Aim of the exercise> Which lines run from the line with "theorem test_decode_startVen : decodeAs" through the line with "theorem test_decode_endBuffer : decodeAs" in the entries below? Print them exactly, both ends included, and nothing more.

::::::::

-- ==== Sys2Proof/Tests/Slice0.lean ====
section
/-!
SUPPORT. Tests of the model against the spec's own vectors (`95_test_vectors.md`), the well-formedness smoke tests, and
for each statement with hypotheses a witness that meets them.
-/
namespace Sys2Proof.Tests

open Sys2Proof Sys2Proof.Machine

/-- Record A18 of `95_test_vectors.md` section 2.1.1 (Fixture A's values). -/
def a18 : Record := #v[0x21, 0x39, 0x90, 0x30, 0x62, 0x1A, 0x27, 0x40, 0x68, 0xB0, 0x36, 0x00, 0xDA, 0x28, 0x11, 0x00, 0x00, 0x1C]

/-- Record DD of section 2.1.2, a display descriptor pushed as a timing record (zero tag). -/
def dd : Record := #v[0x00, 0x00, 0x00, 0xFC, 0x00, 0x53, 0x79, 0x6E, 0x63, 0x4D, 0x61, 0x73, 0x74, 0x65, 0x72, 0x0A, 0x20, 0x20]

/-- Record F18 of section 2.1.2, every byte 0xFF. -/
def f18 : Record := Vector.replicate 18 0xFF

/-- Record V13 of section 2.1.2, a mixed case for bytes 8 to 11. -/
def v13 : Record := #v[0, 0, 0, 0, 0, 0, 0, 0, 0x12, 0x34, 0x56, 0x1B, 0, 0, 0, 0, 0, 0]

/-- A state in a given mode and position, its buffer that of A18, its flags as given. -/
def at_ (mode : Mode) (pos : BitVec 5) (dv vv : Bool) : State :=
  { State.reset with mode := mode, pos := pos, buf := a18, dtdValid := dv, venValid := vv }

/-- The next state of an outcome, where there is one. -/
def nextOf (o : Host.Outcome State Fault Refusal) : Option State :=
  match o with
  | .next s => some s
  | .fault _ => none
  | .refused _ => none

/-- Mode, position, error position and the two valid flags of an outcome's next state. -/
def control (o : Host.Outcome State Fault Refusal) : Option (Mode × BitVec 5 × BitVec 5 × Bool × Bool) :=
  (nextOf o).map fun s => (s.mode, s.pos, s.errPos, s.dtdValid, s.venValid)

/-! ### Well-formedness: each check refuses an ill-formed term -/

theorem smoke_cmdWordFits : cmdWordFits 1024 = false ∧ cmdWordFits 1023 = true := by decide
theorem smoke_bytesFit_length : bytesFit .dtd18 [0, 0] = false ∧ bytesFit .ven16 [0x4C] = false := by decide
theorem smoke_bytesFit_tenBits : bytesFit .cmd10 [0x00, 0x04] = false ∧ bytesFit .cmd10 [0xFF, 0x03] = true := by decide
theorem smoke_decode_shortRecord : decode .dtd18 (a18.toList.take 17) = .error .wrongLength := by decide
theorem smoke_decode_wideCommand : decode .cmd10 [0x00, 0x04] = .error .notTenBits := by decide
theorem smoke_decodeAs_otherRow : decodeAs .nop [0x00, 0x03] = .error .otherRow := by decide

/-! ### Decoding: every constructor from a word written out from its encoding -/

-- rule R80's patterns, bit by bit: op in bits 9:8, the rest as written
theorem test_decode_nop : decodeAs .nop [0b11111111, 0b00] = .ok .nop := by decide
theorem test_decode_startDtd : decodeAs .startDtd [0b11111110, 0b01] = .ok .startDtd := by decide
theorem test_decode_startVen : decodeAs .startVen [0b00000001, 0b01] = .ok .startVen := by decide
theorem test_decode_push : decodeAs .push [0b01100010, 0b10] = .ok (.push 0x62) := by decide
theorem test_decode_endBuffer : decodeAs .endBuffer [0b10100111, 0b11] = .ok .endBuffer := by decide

::::::::

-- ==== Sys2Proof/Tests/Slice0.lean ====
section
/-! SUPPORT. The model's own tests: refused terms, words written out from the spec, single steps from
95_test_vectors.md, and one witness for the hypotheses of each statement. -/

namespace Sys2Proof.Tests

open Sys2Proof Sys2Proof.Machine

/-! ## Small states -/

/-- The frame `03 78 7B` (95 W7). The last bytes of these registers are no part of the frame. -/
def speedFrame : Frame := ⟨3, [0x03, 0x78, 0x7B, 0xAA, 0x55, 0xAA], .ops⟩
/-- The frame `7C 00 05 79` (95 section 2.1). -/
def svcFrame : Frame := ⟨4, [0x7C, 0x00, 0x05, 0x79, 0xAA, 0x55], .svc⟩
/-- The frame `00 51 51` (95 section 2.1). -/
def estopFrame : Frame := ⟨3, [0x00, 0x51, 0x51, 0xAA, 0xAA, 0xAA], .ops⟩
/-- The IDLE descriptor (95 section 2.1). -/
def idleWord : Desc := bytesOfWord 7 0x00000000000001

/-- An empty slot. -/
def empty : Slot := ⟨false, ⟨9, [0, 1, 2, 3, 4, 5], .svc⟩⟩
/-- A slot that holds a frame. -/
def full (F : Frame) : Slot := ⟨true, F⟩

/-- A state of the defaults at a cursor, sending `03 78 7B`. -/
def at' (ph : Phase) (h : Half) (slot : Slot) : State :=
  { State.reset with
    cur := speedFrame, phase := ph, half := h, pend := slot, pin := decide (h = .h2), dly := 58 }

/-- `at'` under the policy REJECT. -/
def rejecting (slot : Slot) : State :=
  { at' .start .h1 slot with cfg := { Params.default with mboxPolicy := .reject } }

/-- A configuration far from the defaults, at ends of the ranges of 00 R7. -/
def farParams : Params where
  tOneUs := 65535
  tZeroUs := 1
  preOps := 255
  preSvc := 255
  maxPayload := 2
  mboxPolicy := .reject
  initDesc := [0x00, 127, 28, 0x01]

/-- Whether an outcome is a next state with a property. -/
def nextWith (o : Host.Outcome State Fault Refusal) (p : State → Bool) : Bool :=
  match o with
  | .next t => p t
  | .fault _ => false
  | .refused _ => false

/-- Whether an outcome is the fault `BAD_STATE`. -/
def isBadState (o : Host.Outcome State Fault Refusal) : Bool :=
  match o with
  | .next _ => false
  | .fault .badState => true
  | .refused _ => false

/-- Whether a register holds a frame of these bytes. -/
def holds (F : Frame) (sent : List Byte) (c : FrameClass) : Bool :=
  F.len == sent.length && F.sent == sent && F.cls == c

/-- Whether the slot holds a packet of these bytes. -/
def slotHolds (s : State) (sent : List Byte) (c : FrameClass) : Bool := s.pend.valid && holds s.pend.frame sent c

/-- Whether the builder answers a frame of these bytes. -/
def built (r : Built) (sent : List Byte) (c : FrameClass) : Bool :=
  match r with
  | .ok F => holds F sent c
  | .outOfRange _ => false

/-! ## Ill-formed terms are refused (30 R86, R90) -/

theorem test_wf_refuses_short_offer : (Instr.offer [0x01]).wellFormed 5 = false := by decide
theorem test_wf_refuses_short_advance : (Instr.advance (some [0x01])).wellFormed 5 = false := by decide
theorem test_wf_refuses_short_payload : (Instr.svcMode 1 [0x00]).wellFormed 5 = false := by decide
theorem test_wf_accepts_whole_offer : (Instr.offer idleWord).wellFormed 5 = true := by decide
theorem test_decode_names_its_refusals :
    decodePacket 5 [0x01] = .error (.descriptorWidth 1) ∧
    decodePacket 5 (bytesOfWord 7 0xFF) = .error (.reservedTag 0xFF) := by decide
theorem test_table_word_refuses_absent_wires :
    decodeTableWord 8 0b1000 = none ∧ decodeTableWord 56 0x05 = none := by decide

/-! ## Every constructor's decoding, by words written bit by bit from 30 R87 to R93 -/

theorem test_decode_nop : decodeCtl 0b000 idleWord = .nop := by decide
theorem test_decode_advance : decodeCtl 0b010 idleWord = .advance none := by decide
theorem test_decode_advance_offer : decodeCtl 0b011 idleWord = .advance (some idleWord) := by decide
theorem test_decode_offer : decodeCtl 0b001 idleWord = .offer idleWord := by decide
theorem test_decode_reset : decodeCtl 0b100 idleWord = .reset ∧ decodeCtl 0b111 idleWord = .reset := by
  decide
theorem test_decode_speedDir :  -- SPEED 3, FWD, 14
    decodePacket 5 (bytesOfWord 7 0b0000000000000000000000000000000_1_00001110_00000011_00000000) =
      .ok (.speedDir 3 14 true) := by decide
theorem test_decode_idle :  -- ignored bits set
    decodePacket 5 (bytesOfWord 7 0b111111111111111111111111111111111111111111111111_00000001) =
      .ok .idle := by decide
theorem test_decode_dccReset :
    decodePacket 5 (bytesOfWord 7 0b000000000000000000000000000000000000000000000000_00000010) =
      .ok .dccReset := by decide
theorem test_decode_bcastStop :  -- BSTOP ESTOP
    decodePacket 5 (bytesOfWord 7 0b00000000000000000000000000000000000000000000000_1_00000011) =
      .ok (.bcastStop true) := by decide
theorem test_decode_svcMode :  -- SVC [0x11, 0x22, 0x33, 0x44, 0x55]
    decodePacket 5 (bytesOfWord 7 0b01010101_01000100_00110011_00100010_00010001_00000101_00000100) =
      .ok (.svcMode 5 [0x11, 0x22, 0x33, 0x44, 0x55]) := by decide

::::::::

Result of this exercise>
theorem test_decode_startVen : decodeAs .startVen [0b00000001, 0b01] = .ok .startVen := by decide
theorem test_decode_push : decodeAs .push [0b01100010, 0b10] = .ok (.push 0x62) := by decide
theorem test_decode_endBuffer : decodeAs .endBuffer [0b10100111, 0b11] = .ok .endBuffer := by decide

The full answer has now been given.